Task prompt: Your task is to find every line in the records that holds the string "State" and copy it.

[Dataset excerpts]
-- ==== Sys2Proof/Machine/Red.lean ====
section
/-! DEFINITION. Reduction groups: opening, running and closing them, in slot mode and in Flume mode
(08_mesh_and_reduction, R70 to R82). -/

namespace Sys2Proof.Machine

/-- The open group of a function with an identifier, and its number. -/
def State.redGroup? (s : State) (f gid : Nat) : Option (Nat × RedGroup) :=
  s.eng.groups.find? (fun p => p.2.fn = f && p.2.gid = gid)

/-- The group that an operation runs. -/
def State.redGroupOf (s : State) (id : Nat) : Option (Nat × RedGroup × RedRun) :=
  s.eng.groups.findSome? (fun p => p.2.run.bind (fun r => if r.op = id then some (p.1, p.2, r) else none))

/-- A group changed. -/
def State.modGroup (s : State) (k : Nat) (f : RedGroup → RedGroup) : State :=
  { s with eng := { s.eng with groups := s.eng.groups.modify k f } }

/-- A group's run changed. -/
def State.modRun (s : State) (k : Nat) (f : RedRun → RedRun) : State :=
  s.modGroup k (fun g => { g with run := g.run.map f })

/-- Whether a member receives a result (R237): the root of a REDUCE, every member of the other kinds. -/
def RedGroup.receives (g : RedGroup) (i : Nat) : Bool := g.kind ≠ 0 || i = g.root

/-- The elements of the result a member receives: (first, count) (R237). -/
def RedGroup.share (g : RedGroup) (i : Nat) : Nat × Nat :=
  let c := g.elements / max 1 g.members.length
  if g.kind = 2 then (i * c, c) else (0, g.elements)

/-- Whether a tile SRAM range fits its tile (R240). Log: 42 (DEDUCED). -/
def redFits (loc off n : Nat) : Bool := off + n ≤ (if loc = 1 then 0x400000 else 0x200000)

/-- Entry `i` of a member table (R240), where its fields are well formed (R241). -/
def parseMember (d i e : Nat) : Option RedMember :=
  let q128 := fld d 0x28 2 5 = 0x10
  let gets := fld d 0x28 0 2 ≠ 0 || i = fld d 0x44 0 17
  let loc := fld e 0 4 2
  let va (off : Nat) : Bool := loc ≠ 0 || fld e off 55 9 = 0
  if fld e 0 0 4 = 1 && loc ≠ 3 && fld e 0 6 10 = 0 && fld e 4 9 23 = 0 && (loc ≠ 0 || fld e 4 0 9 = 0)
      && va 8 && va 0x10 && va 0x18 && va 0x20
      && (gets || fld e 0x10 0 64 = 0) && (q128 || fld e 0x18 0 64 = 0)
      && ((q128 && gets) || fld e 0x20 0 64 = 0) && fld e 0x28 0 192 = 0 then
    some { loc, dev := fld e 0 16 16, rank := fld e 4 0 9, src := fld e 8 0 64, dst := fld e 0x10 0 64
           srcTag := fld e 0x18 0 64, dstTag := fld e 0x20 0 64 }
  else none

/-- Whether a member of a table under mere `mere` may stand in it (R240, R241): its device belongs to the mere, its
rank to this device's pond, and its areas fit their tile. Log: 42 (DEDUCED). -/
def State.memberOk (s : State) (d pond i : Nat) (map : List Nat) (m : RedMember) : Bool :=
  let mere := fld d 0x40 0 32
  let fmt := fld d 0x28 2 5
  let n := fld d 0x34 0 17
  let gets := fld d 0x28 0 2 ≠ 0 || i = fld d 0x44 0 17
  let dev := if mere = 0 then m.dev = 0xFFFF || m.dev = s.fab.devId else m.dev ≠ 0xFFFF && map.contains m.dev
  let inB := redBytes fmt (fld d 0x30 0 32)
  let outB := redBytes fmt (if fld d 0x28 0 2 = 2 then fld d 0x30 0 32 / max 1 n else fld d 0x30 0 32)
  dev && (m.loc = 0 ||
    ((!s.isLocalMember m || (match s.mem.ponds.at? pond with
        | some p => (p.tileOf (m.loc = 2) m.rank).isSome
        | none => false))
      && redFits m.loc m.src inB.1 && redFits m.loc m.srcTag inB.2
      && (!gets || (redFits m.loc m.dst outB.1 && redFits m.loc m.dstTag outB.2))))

Response area:
def State.redGroup? (s : State) (f gid : Nat) : Option (Nat × RedGroup) :=
def State.redGroupOf (s : State) (id : Nat) : Option (Nat × RedGroup × RedRun) :=
def State.modGroup (s : State) (k : Nat) (f : RedGroup → RedGroup) : State :=
def State.modRun (s : State) (k : Nat) (f : RedRun → RedRun) : State :=
def State.memberOk (s : State) (d pond i : Nat) (map : List Nat) (m : RedMember) : Bool :=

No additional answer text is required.